**WORK ITEM**
Bring together all lines from the listing below that contain the string "strict".

──────────

/-- The waiting paths of a crew whose phase has completed pass. -/
def Crew.passBarriers (c : Crew) (t : Team) (next : Nat) : Crew :=
  { c with paths := c.paths.map fun p =>
      let b := t.bar p.barB.toNat
      if p.st == .barrier && b.passed p.token then p.passBarrier b p.token next else p }

/-- Evaluate the team's barriers and wake the paths whose phase has completed (R88, R102); suspended while a path of the
team is held (R400). -/
def State.evalBarriers (s : State) (team : Nat) : State :=
  if s.teamHeld team then s
  else
    let live := s.teamLive team
    let s1 := s.modTeam team fun t => { t with bars := (List.range 16).foldl (fun m b =>
      SMap.set Barrier.fresh m b ((SMap.get Barrier.fresh m b).settle live)) t.bars }
    match s1.teamOf team with
    | none => s1
    | some t => { s1 with crews := s1.crews.map fun c => if c.team == team then c.passBarriers t s.nextId else c }

/-- The group bits of lanes. -/
def groupBits (m : Mask) : Mask :=
  maskOf ((List.range 32).filter fun g => m.extractLsb' (32 * g) 32 != 0)
/-- The lanes of these groups. -/
def groupLanes (gs : Mask) : Mask := (List.range 32).foldl (fun m g => if gs.getLsbD g then m ||| maskRange (32 * g) 32 else m) 0

/-- The conditions an arrival meets, in the order of R102, with the lanes concerned (R104): its members for a mask that is not the phase's,
the arriving lanes of its repeated groups. Log 55 (DESIGN CHOICE). -/
def Barrier.checks (b : Barrier) (m m0 : Mask) : List (Nat × Mask) :=
  let memb := if b.opn then b.memb else m
  let lanes := m0 &&& memb
  let again := groupLanes (groupBits lanes &&& b.seen)
  (if b.opn && m != memb then [(1, m)] else [])
  ++ (if m0 &&& ~~~memb != 0 then [(2, m0 &&& ~~~memb)] else [])
  ++ (if lanes &&& b.arr != 0 then [(5, lanes &&& b.arr)] else [])
  ++ (if lanes &&& again != 0 then [(4, lanes &&& again)] else [])

/-- The barrier after an arrival (R102). -/
def Barrier.arrive (b : Barrier) (m m0 : Mask) (k : Clock) : Barrier :=
  let memb := if b.opn then b.memb else m
  let lanes := m0 &&& memb
  { b with memb := memb, opn := true, arr := b.arr ||| lanes, seen := b.seen ||| groupBits lanes
           clk := Clock.join b.clk k }

/-- The launch of a crew runs the barrier checker in strict mode. -/
def State.strict (s : State) (c : Crew) : Bool :=
  match s.launchOf (s.partOf c) (s.lidOf c) with | some l => l.blk.strict | none => false

/-- An arrival of the issuing path: its reports, then BARRIER_CHECK in strict mode where it meets a condition (R104), or
the state after it with the phase it arrived in. -/
def State.arrive (s : State) (c : Crew) (p : Path) (b mreg : BitVec 4) : State × Option W32 :=
  match s.teamOf c.team with
  | none => (s, some 0)
  | some t =>
    let bar := t.bar b.toNat
    let m := c.mget p mreg
    let found := bar.checks m p.m0
    let s1 := found.foldl (fun s f => s.report c s.curPath f.1 b.toNat bar.phase 0 f.2) s
    match found, s.strict c with
    | f :: _, true => (s1.fatal c p false fcBarrier f.1 0, none)
    | _, _ => (s1.modTeam c.team fun t => t.modBar b.toNat fun b => b.arrive m p.m0 (p.clockNow s.nextId), some bar.phase)

/-- Wait at a barrier for a token: pass at once when its phase has completed, else park (R103). -/
def State.awaitBar (s : State) (c : Crew) (b : BitVec 4) (t : W32) : State :=
  match s.teamOf c.team with
  | none => s
  | some tm =>
    if (tm.bar b.toNat).passed t then s.modCurPath fun p => p.passBarrier (tm.bar b.toNat) t s.nextId
    else s.modCur fun c => (c.modPath s.curPath fun p =>
      { p with st := .barrier, barB := b, token := t, wait := some stSync }).trapPoint s.curPath

/-- BAR (R103). -/
def execBar (b m : BitVec 4) (s : State) : Out :=
  withCur s fun c p => noHandler s c p 0 <|
    if p.iss.isSome then waitIssue s p
    else trapGate s c <|
      match s.arrive c p b m with
      | (s1, none) => .next s1
      | (s1, some t) => .next (s1.awaitBar c b t)

/-- ARRIVE (R103). -/
def execArrive (d : BitVec 6) (b m : BitVec 4) (s : State) : Out :=
  withCur s fun c p => noHandler s c p 0 <|
    if p.iss.isSome then waitIssue s p
    else if c.pending [d] then waitFor s stInterlock
    else trapGate s c <|
      match s.arrive c p b m with
      | (s1, none) => .next s1
      | (s1, some t) => .next ((s1.modCur fun c => c.sset d (t.setWidth 64)).advance 4)

/-- BWAIT (R103). -/
def execBwait (b : BitVec 4) (r : BitVec 6) (s : State) : Out :=
  withCur s fun c p => noHandler s c p 0 <|
    if c.pending [r] then waitFor s stInterlock
    else trapGate s c <| .next (s.awaitBar c b ((c.sget r).setWidth 32))

/-! ### Role signals (R106) -/

/-- Serve the parked takes of a crew in ascending path index, up to the first whose count is not there (R106). -/
def Crew.serveTakes (c : Crew) (next : Nat) : List Nat → Crew
  | [] => c
  | i :: is =>
    if (c.path i).st == .rolesig then
      if (c.path i).need.toNat ≤ c.sig.toNat then
        Crew.serveTakes (({ c with sig := c.sig - (c.path i).need }).modPath i fun p =>
          ({ p with spc := p.spc + 4 }).wake.acquire (next - 1) c.sigClk) next is
      else c
    else Crew.serveTakes c next is

/-- A post adds to a crew's count, saturating (R106, R248). -/
def Crew.post (c : Crew) (n : Nat) (k : Clock) : Crew :=
  { c with sig := w32 (min (c.sig.toNat + n) (2 ^ 32 - 1)), sigClk := Clock.join c.sigClk k }

/-- ROLESIG.post (R106). A crew number at or above the team's crew count is an encoding check (R52). -/
def execRolesigPost (crew : BitVec 2) (b : BitVec 6) (s : State) : Out :=
  withCur s fun c p =>
    if (s.crewsOf c.team).length ≤ crew.toNat then scalarFault s c p fcIllegal 0 else noHandler s c p 0 <|
    if p.iss.isSome then waitIssue s p
    else if c.pending [b] then waitFor s stInterlock
    else trapGate s c <|
      let n := (c.sget b).toNat % 2 ^ 32
      let k := p.clockNow s.nextId
      .next ({ s with crews := s.crews.map fun (d : Crew) =>
        if d.team == c.team && d.num == crew.toNat && !d.retired then d.post n k else d }.advance 4)

/-- ROLESIG.take (R106). -/
def execRolesigTake (b : BitVec 6) (s : State) : Out :=
  withCur s fun c p => noHandler s c p 0 <|
    if p.iss.isSome then waitIssue s p
    else if c.pending [b] then waitFor s stInterlock
    else trapGate s c <|
      let n := (c.sget b).setWidth 32
      if n = 0 then .next ((s.modCurPath fun p => p.acquire (s.nextId - 1) c.sigClk).advance 4)
      else .next (s.modCur fun c => (c.modPath s.curPath fun p =>
        { p with st := .rolesig, need := n, wait := some stSync }).trapPoint s.curPath)

/-! ### The end of a clock (R88) -/

/-- Serve the takes of every crew of a team. -/
def State.evalTakes (s : State) (team : Nat) : State :=
  { s with crews := s.crews.map fun (c : Crew) => if c.team == team && !c.retired then c.serveTakes s.nextId (List.range 8) else c }

/-- JOIN coverage, barrier completion and ROLESIG wake-up of a team, each evaluated once (R88). The accesses made before
happen before what a wake-up orders after them, so that the count moves on. -/
def State.endClock (s : State) (team : Nat) : State :=
  let s1 := { s with nextId := s.nextId + 1 }
  let s2 := (s1.crewsOf team).foldl (fun s c => (s.evalJoins c.id c.due).modCrew c.id fun c => { c with due := [] }) s1
  (s2.evalBarriers team).evalTakes team

/-! ### SPLIT and JOIN (R98, R99) -/

/-- SPLIT (R98), once the registers of its offsets are there. -/
def splitAt (s : State) (a : BitVec 4) (regs : List (BitVec 6)) (size : Nat) (so lo : W64) : Out :=
  withCur s fun c p => noHandler s c p 0 <|
    if p.iss.isSome then waitIssue s p
    else markerGate s c p <| if c.pending regs then waitFor s stInterlock else trapGate s c <|
      let m := c.mget p a
      let stay := p.m0 &&& m
      let leave := p.m0 &&& ~~~m
      let s1 := s.modCurPath fun p => { p with newSeg := true }
      if leave = 0 then .next (s1.advance size)
      else if stay = 0 then .next (s1.branch so lo)
      else match c.freeEntry with
      | none => scalarFault s c p fcPathFull 0
      | some e =>
        let q : Path := { Path.empty with
          st := .ready, spc := p.spc + 4 * so, lpc := p.lpc + 12 * lo, mask := leave, m0 := leave, link := p.link
          lcnt := p.lcnt, thr := s.nextId, base := p.clockNow s.nextId, relF := p.relF }
        let s2 := { s1.modCrew c.id fun c => c.modPath e fun _ => q with nextId := s.nextId + 1 }
        let s3 := (s2.modCurPath fun p => { p with mask := p.mask &&& ~~~leave, m0 := stay }).advance size
        .next (s3.trace c.id s.curPath 1 e (p.spc + 4 * so))

/-- SPLIT with its offsets in the literal (R98). -/
def execSplit (a : BitVec 4) (so lo : BitVec 16) (s : State) : Out :=
  splitAt s a [] 8 (so.signExtend 64) (lo.signExtend 64)
/-- SPLIT with its offsets in a scalar register (R98). -/
def execSplitReg (a : BitVec 4) (b : BitVec 6) (s : State) : Out :=
  withCur s fun c _ => splitAt s a [b] 4 (((c.sget b).extractLsb' 16 16).signExtend 64) (((c.sget b).extractLsb' 0 16).signExtend 64)

/-- JOIN (R99): a participant parks at its site, which is evaluated at the end of the clock (R88). -/
def execJoin (a : BitVec 4) (s : State) : Out :=
  withCur s fun c p => noHandler s c p 0 <|
    if p.iss.isSome then waitIssue s p
    else markerGate s c p <| trapGate s c <|
      let s1 := s.modCurPath fun p => { p with newSeg := true }
      if p.mask &&& c.mget p a = 0 then .next (s1.advance 4)
      else
        .next (s1.modCur fun c => { (c.modPath s.curPath fun p =>
          { p with st := .join, joinM := a, wait := some stSync }).trapPoint s.curPath with due := c.due ++ [p.spc] })

/-! ### Retirement (R82) -/

/-- Release what a retiring crew holds: its slot, registers, reservations (R82, R289). -/
def Crew.released (c : Crew) : Crew := { c with retired := true, v := [], nRegs := 0, prop := none, resv := [] }

/-- Every crew of a team has retired. -/
def State.teamDone (s : State) (team : Nat) : Bool :=
  let cs := s.crewsOf team
  !cs.isEmpty && cs.all (·.retired)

──────────

**COMPLETED EXERCISE**
/-- The launch of a crew runs the barrier checker in strict mode. -/
def State.strict (s : State) (c : Crew) : Bool :=
  match s.launchOf (s.partOf c) (s.lidOf c) with | some l => l.blk.strict | none => false
/-- An arrival of the issuing path: its reports, then BARRIER_CHECK in strict mode where it meets a condition (R104), or
    match found, s.strict c with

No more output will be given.